Sepultura @ Sesc Pompeia – São Paulo/SP (14/12/2018)

O Sesc Pompeia, no final de 2018, recebeu nada mais menos que duas apresentações de uma das maiores bandas do metal nacional de todos os tempos, estou falando do SEPULTURA. Ingressos esgotados nos dois dias e com a divulgação do mais recente álbum “Machine Messiah” lançado em 2017, o 14º disco de estúdio da banda, tivemos a honra em presenciar o segundo show, dia 14, porém, foi uma apresentação diferente, pelo simples motivo da banda realizar um setlist diferenciado, mais especificamente, um setlist de ordem cronológica com base em todos os seus álbuns de estúdio lançados. Foram desde o EP de estreia “Bestial Devastation” (1985) ao “Machine Messiah” (2017) executando ao menos uma faixa de cada álbum. Que ótima maneira do SEPULTURA realizar seu último show do ano.

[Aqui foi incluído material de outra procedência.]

-- ==== Sys2Proof/Tests/Slice0.lean ====
section
/-! SUPPORT. The model's own tests: commands that no sender can form, words and examples of the spec, and for every statement states and
operands that meet its hypotheses. A witness lists each hypothesis on its state as a conjunct, in its Bool form where one is in
Laws/Invariant. Where a hypothesis speaks of an opaque constant of Config (a hash, a signature, a turn patch, Drefel's table), the
witness supposes a value of it. -/

namespace Sys2Proof.Tests

open Sys2Proof Sys2Proof.Machine

set_option maxRecDepth 8000
set_option Elab.async false

/-! ### Small states -/

/-- Fields set. -/
def put (s : State) (l : List (Fld × Nat × Nat)) : State := l.foldl (fun s x => s.setFld x.1 x.2.1 x.2.2) s

/-- A line whose first word is `w`. -/
def lineAt (a : Nat) (w : Word) : CLine := ⟨a, leBytes 4 w.toNat ++ List.replicate 60 0#8⟩

/-- Tile 0 runs slot 1, with bank `x` and word `w` at address 0. -/
def runs (w : Word) (x : SlotSt) : State :=
  ((put State.reset [(ctxActV, 0, 1), (ctxAct, 0, 1), (slotState, 1, stActive), (leesHdepth, 1, 1), (leesBase, 1, 0x1000)]).setSlot 0 1 x).setTile 0
    { TileSt.init with icache := [lineAt 0 w] }

/-- A bank with global `n` holding `v`. -/
def bank (l : List (Nat × Word)) : SlotSt := { SlotSt.init with globals := l.foldl (fun g x => g.set x.1 x.2) SlotSt.init.globals }

/-- The word of an instruction. -/
def enc (i : Instr) : Word := (encodeSeq i).getD 0#32

/-- Queue `q` OPEN. -/
def openQ (s : State) (q : Nat) : State := put s [(queState, q, 1)]

/-- Queue `q` OPEN with these words poppable, at pool words 16 on. -/
def holds (s : State) (q : Nat) (l : List QWord) : State :=
  (l.zipIdx.foldl (fun s x => s.setPool (q / 512) (16 + x.2) x.1) (openQ s q)).setQueue q
    { Queue.empty with bank1 := l.zipIdx.map fun x => ⟨16 + x.2, .cmdPath 0, false⟩ }

/-- A line of tile `t` written, its first bytes these. -/
def wrote (s : State) (t off : Nat) (l : List Byte) : State := s.storeBytes t (l.zipIdx.map fun x => (off + x.2, x.1, false))

/-- A command of ring 0 for this device. -/
def cmd1 : Cmd := { remote := 0, ring := 0, view := 0, tag := 1#32, index := 0, order := false, irq := false, pack := false, target := 0#32 }

/-- Drefel runs and the device is READY. -/
def live (s : State) : State := put s [(devFwrun, 0, 1), (devReady, 0, 1)]

/-- Bytes of configuration frame space. -/
def cfsNat (s : State) (a n v : Nat) : State := s.putCfs a (leBytes n v)

/-- Fields of task `k` set. -/
def task (s : State) (k : Nat) (l : List (TFld × Nat)) : State := l.foldl (fun s x => s.setTf x.1 k x.2) s

/-- A packet that has reached its node. -/
def pkt (op : POp) (dest src addr : Nat) : Pkt := { pkt0 with op := op, dest := dest, src := src, addr := addr, tag := 9, local_ := true }

/-- The packet lies in the network. -/
def net (s : State) (p : Pkt) : State := { s with net := [p] }

/-- Command `c` waits for `w`. -/
def waits (s : State) (c : Cmd) (op : Nat) (w : CmdWait) (d : Option Nat) : State :=
  { s with cmds := s.cmds ++ [{ cmd := c, op := op, wait := w, deadline := d }] }

/-- The command answers a next state of which `p` holds. -/
def nextIs (i : Instr) (s : State) (p : State → Bool) : Bool :=
  match exec i s with
  | .next u => p u
  | _ => false

/-! ### Sequencer instructions -/

/-- Tile 0's slot 1 issues `i` now, in a state whose tables are in canonical form. -/
def issues (s : State) (i : Instr) (l : List SReg) : Bool := canonOk s && decide (s.issue 0 i l = some 1)

/-- Globals g1 to g3 hold 5, minus 7 and 8. -/
def bank3 : SlotSt := bank [(1, 5#32), (2, 0xFFFFFFF9#32), (3, 8#32)]

/-- Instruction `i` runs with those globals. -/
def at3 (i : Instr) : State := runs (enc i) bank3
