/-- A host operation ends: its trace, closed by Deselect, and its result are ones that `P` admits, or a link fault was
taken. Either way `seq` is Idle and chip-select deasserted (R185, R186). -/
def HostEnds (s t : State) (P : List Event → Result → Prop) : Prop :=
  t.seq = .idle ∧ t.cs = .deasserted ∧
    ((∃ ev r, P ev r ∧ Ran s t (ev ++ [.des]) ∧ t.result = r) ∨ ∃ ev code, FaultTaken s t ev code)

/-- Row `i` is `send_command(cmd, arg)` and nothing more. -/
def SendsOnly (i : Instr) (cmd : Command) (arg : Word) : Prop :=
  ∀ s : State, ∃ t, exec i s = .next t ∧
    RowEnds State.sendBlank s t fun ev m => ∃ r, m = .byte r ∧ CommandTrace cmd arg ev r

/-- The blocks stand in the buffer of `t` from its start on (R32, R33). -/
def Stored (t : State) (blocks : List (List Byte)) : Prop :=
  ∀ (k : Nat) (h : k < blocks.length), t.block k = blocks[k]

/-- A received byte row: the card answers `b` to the next exchange and the recognizer reads it (log 9). -/
def State.answered (s : State) (b : Byte) : State :=
  { s with draws := s.draws + 1, trace := s.trace ++ [.xfer 0xFF b] }

/-- Four trailing bytes read (log 9). -/
def State.trailed (s : State) (t0 t1 t2 t3 : Byte) : State :=
  { s with
    draws := s.draws + 4
    trace := s.trace ++ [.xfer 0xFF t0, .xfer 0xFF t1, .xfer 0xFF t2, .xfer 0xFF t3]
    trail := ⟨t0, t1, t2, t3⟩ }

/-! Bounds (R211). -/

/-- The most exchanges a host operation performs (R211). -/
def maxExchanges : HostOp → Word → Nat
  | .diskInitialize, _ => 1034590
  | .diskStatus, _ => 0
  | .diskRead, count => if count = 1 then 1285 else 532 + 769 * count.toNat
  | .diskWrite, count => if count = 1 then 2532 else 3049 + 2016 * count.toNat
  | .diskIoctl, _ => 500
  | .reserved5, _ | .reserved6, _ | .reserved7, _ => 0

/-! The host operations among the instructions. -/

/-- The host operation an instruction is (R68, R69). -/
def hostOpOf : Instr → Option HostOp
  | .diskInitialize _ => some .diskInitialize
  | .diskStatus _ => some .diskStatus
  | .diskRead _ => some .diskRead
  | .diskWrite _ => some .diskWrite
  | .diskIoctl _ | .ctrlSync => some .diskIoctl
  | .hostReserved5 _ => some .reserved5
  | .hostReserved6 _ => some .reserved6
  | .hostReserved7 _ => some .reserved7
  | .cmd0 | .cmd1 | .cmd8 | .cmd12 | .cmd16 | .cmd17 _ | .cmd18 _ | .acmd23 _ | .cmd24 _ | .cmd25 _ | .acmd41 _
  | .cmd55 | .cmd58 | .frameGeneric _ _ | .tokenStartBlock _ | .tokenStartMultiWrite | .tokenStopTran | .r1Valid _
  | .r1Pending _ | .idleReady | .drespAccepted _ | .trailCmd8Echo _ | .trailOcrCcsSet _ _ | .trailOcrCcsClear _ _
  | .select | .deselect | .xfer _ | .readByte | .writeByte _ | .waitReady _ | .sendCommand _ _
  | .receiveDatablock _ _ | .transmitDatablock _ _ => none

/-! Invariants. -/

/-- The buffers of State and of its requests are in canonical form. -/
def State.BuffersCanonical (s : State) : Prop :=
  s.buf.cells.wf ∧ ∀ word buf, Request.run word buf ∈ s.pending → buf.cells.wf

Chegando na comedoria do Sesc Pompeia, de cara, notava-se uma grande bandeira da banda que ocupava praticamente todo o fundo do palco. Com o local bem cheio, é tocado nas caixas de som o clássico do rock nacional “Polícia” dos Titãs e logo, aos gritos de “Sepultura, Sepultura…”, é tocado a intro “The Curse” do EP “Bestial Devastation” (1985), primeiro lançamento da banda, enquanto isso, cada integrante sobe ao palco, tomam seus lugares e dão início justamente com a faixa “Bestial Devastation”.

Indo para o ano seguinte, 1986, no “Morbid Visions”, veio a clássica do metal nacional “Troops of Doom” e na sequência, “Escape to the Void” do “Schizophrenia” (1987). “Beneath the Remains” foi a próxima, possuindo uma intro suave e tranquila sendo executado de fundo, para em seguida, o quarteto mandar aquela brutalidade sonora prazerosa em nossos tímpanos.

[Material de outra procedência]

theorem witness_Cmd17Row : 512 ≤ (idleWith .sdc 512 []).buf.size ∧ (idleWith .sdc 511 []).buf.size < 512 := by decide

/-- The same with a `count` latch. -/
def counting (count : Word) (size : Nat) : State := { idleWith .sdc size [] with count := count }

theorem witness_Cmd18Row :
    (counting 3 1536).count.toNat * 512 ≤ (counting 3 1536).buf.size ∧
    (counting 3 1535).buf.size < (counting 3 1535).count.toNat * 512 := by decide

theorem witness_Cmd24Row : 512 ≤ (idleWith .sdc 512 []).buf.size ∧ (idleWith .sdc 511 []).buf.size < 512 := by decide

theorem witness_Cmd25Row :
    (counting 0 0).count.toNat * 512 ≤ (counting 0 0).buf.size ∧
    (counting 1 511).buf.size < (counting 1 511).count.toNat * 512 := by decide

theorem witness_TrailRows :
    (0xC0 : Byte) ++ (0xFF : Byte) ++ (0x80 : Byte) ++ (0x00 : Byte) = (1 : BitVec 1) ++ 1#1 ++ (0x00FF8000 : BitVec 30) ∧
    (0x80 : Byte) ++ (0xFF : Byte) ++ (0x80 : Byte) ++ (0x00 : Byte) = (1 : BitVec 1) ++ 0#1 ++ (0x00FF8000 : BitVec 30) := by
  decide

theorem witness_SentTokenRows : Instr.tokenStopTran = .tokenStopTran ∧ (0xFD : Byte) = 0xFD := ⟨rfl, rfl⟩

theorem witness_ReceiveDatablockRow :
    (512 : BitVec 48).toNat + (512 : BitVec 10).toNat ≤ (idleWith .sdc 1024 []).buf.size ∧
    (idleWith .sdc 1023 []).buf.size < (512 : BitVec 48).toNat + (512 : BitVec 10).toNat ∧
    (idleWith .sdc 1024 []).buf.cells.wf := by decide

theorem witness_TransmitDatablockRow :
    (Token.stopTran = .stopTran ∨ (0 : BitVec 48).toNat + 512 ≤ State.reset.buf.size) ∧
    (Token.startBlock = .stopTran ∨ (512 : BitVec 48).toNat + 512 ≤ (idleWith .sdc 1024 []).buf.size) ∧
    (Token.startBlock ≠ .stopTran ∧ (idleWith .sdc 1023 []).buf.size < (512 : BitVec 48).toNat + 512) := by decide

/-- Each clause at a bound: 255 and 1 exchanges without a token; 4 for a block of one byte, 515 for one of 512; 500 and
518 for a data packet; 500 and 3 for a stop packet. -/
theorem witness_PacketBounds :
    completes (.receiveDatablock 0 512) (idleWith .sdc 512 (List.replicate 255 0xFF)) (fun t => exchanges t.trace == 255) ∧
    completes (.receiveDatablock 0 512) (idleWith .sdc 512 [0x09]) (fun t => exchanges t.trace == 1) ∧
    completes (.receiveDatablock 0 1) (idleWith .sdc 512 [0xFE, 7, 1, 2]) (fun t => exchanges t.trace == 4) ∧
    completes (.receiveDatablock 0 512) (idleWith .sdc 512 (0xFE :: List.replicate 514 7)) (fun t => exchanges t.trace == 515) ∧
    completes (.transmitDatablock 0 .startBlock) (idleWith .sdc 512 (List.replicate 500 0))
      (fun t => exchanges t.trace == 500) ∧
    completes (.transmitDatablock 0 .startMultiWrite) (idleWith .sdc 512 (List.replicate 516 0xFF ++ [0xE5, 0xFF]))
      (fun t => exchanges t.trace == 518) ∧
    completes (.transmitDatablock 0 .stopTran) (idleWith .sdc 0 (List.replicate 500 0)) (fun t => exchanges t.trace == 500) ∧
    completes (.transmitDatablock 0 .stopTran) (idleWith .sdc 0 [0xFF, 0xFF, 0xFF]) (fun t => exchanges t.trace == 3) :=
  ⟨completes_of (.bool false) nofun (by decide +kernel), completes_of (.bool false) nofun (by decide +kernel),
    completes_of (.bool true) nofun (by decide +kernel), completes_of (.bool true) nofun (by decide +kernel),
    completes_of (.bool false) nofun (by decide +kernel), completes_of (.bool true) nofun (by decide +kernel),
    completes_of (.bool false) nofun (by decide +kernel), completes_of (.bool true) nofun (by decide +kernel)⟩

theorem witness_Translator : CardType.sd1 ≠ .sdc ∧ CardType.none ≠ .sdc := by decide

theorem witness_TranslatorWrap :
    CardType.sd2 ≠ .sdc ∧ (0 : Word).toNat % 2 ^ 23 = (0x800000 : Word).toNat % 2 ^ 23 ∧
    ¬ (0 : Word).toNat % 2 ^ 23 = (0x7FFFFF : Word).toNat % 2 ^ 23 := by decide

theorem witness_BufferReadWrite :
    (⟨512, [(0, 1), (511, 2)]⟩ : HostBuffer).cells.wf ∧ (⟨0, []⟩ : HostBuffer).cells.wf := by decide

theorem witness_DiskStatusRow : State.reset.seq = .idle ∧ (idleWith .sd1 0 []).seq = .idle := by decide

theorem witness_GateRefuses : State.reset.seq = .idle ∧ State.reset.cardType = .none := by decide

theorem witness_OperandsRefused :
    (idleWith .sdc 0 []).seq = .idle ∧ (idleWith .sdc 0 []).cardType ≠ .none ∧ (operands 5 0).count = 0 ∧
    (⟨0, 0, 0, 1⟩ : HostOperands).ioctlCmd ≠ 0 := by decide

theorem witness_ReservedCodes : State.reset.seq = .idle := by decide

theorem witness_CtrlSyncRow :
    (idleWith .sd1 0 []).seq = .idle ∧ (idleWith .sd1 0 []).cardType ≠ .none ∧
    (Instr.diskIoctl (operands 0 0) = .diskIoctl (operands 0 0) ∧ (operands 0 0).ioctlCmd = 0) ∧
    (Instr.ctrlSync = .ctrlSync ∧ operands 0 0 = ⟨(idleWith .sd1 0 []).drive, (idleWith .sd1 0 []).sector,
      (idleWith .sd1 0 []).count, 0⟩) := by decide

theorem witness_DiskReadRow :
    (idleWith .sd1 1536 []).seq = .idle ∧ (idleWith .sd1 1536 []).cardType ≠ .none ∧ (operands 100 3).count ≠ 0 ∧
    (operands 100 3).count.toNat * 512 ≤ (idleWith .sd1 1536 []).buf.size ∧ (idleWith .sd1 1536 []).buf.cells.wf := by decide

theorem witness_DiskWriteRow :
    (idleWith .mmc 512 []).seq = .idle ∧ (idleWith .mmc 512 []).cardType ≠ .none ∧ (operands 1 1).count ≠ 0 ∧
    (operands 1 1).count.toNat * 512 ≤ (idleWith .mmc 512 []).buf.size := by decide

/-- A link fault in the middle of the wake-up bytes. -/
theorem initialize_faults :
    ∃ t, exec (.diskInitialize (operands 0 0)) (faultyWith .sdc 0 [0xFF, 0xFF] 5) = .next t ∧
      (t.result == .linkFault 5 && t.cardType == .none) = true := of_answers (by decide +kernel)

theorem witness_DiskInitializeRow :
    (faultyWith .sdc 0 [0xFF, 0xFF] 5).seq = .idle ∧
    ∃ t, exec (.diskInitialize (operands 0 0)) (faultyWith .sdc 0 [0xFF, 0xFF] 5) = .next t ∧ t.result = .linkFault 5 := by
  obtain ⟨t, h, hp⟩ := initialize_faults
  exact ⟨rfl, t, h, by simp_all⟩

theorem witness_CallsRefused :
    (({ State.reset with seq := .transfer } : State).seq ≠ .idle ∧ hostOpOf (.diskStatus (operands 0 0)) ≠ none) ∧
    ((idleWith .sd2 1023 []).cardType ≠ .none ∧ (operands 8 2).count ≠ 0 ∧
      (idleWith .sd2 1023 []).buf.size < (operands 8 2).count.toNat * 512) := by decide

theorem witness_DriveIgnored :
    (Instr.diskStatus = .diskInitialize ∨ Instr.diskStatus = .diskStatus) ∧
    ∃ t, exec (.diskStatus (operands 0 0)) State.reset = .next t := ⟨.inr rfl, _, rfl⟩

theorem witness_PhasesAreTheOperation : State.reset.seq = .idle := by decide

theorem witness_HostOperationBounds :
    hostOpOf .ctrlSync = some .diskIoctl ∧ ∃ t, exec .ctrlSync (idleWith .sd1 0 [0xFF]) = .next t :=
  ⟨rfl, let ⟨t, h, _⟩ := of_answers test_ctrlSync_h16; ⟨t, h⟩⟩

/-- V6, 18 exchanges; P1, an accepted v2 card; an empty slot, every byte 0xFF, 27 exchanges. -/
theorem empty_slot :
    answers (.diskInitialize (operands 0 0)) (idleWith .none 0 (List.replicate 27 0xFF))
      (fun t => t.result == .notReady && exchanges t.trace == 27) = true := by decide +kernel

theorem witness_InitializeBounds :
    (∃ t, exec (.diskInitialize (operands 0 0)) (idleWith .sdc 0 (List.replicate 10 0xFF ++ frameScript 0x00)) = .next t ∧
      ∀ code, t.result ≠ .linkFault code) ∧
    (∃ t, exec (.diskInitialize (operands 0 0)) (idleWith .none 0 sdcScript) = .next t ∧ t.cardType = .sdc ∧
      ∀ code, t.result ≠ .linkFault code) ∧
    ∃ t, exec (.diskInitialize (operands 0 0)) (idleWith .none 0 (List.replicate 27 0xFF)) = .next t ∧
      ∀ code, t.result ≠ .linkFault code := by
  obtain ⟨t, ht, hp⟩ := of_answers test_initialize_v6
  obtain ⟨u, hu, hq⟩ := of_answers test_initialize_p1
  obtain ⟨v, hv, hr⟩ := of_answers empty_slot
  exact ⟨⟨t, ht, by simp_all⟩, ⟨u, hu, by simp_all⟩, v, hv, by simp_all⟩

theorem witness_SelectedThroughout :
    hostOpOf .ctrlSync ≠ none ∧ (idleWith .sd1 0 [0xFF]).cs = .deasserted ∧
    ∃ t, exec .ctrlSync (idleWith .sd1 0 [0xFF]) = .next t :=
  ⟨by decide, rfl, let ⟨t, h, _⟩ := of_answers test_ctrlSync_h16; ⟨t, h⟩⟩

theorem witness_CardTypeWrittenByInitialize :
    State.reset.seq = .idle ∧ (∃ t, exec .select State.reset = .next t) ∧ ∀ o, Instr.select ≠ .diskInitialize o :=
  ⟨rfl, ⟨_, rfl⟩, nofun⟩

Mudando de década, fomos agora para 1991, onde o clássico “Arise” foi lançado e a faixa escolhida para executarem foi “Dead Embryonic Cells” e como falamos de clássico, o próximo lançamento da banda foi “Chaos A.D.” (1993), um dos discos mais consagrados da carreira do SEPULTURA e mandaram a segunda faixa do álbum, a excelente “Territory”, com destaque para o grande Eloy fritando em sua introdução. Foi a hora de executarem uma faixa do espetacular “Roots” de 1996, veio “Attitude”, onde a porradaria comeu à solta.

O Andreas interagiu um pouco com o público, dando uma boa noite e dizendo que esse é o último show do ano, agradeceu a todos que compareceram e ainda disse sobre o setlist da apresentação, que é um setlist cronológico, como eu já havia mencionado, e indo agora para 1998, celebrando 20 anos do Derrick Green no SEPULTURA, gerando altas ovacionadas a ele com gritos de “Derrick, Derrick…”, e para celebrar, mandaram duas faixas do “Against”, primeiro disco do Derrick na banda: “Against” e “Boycott”.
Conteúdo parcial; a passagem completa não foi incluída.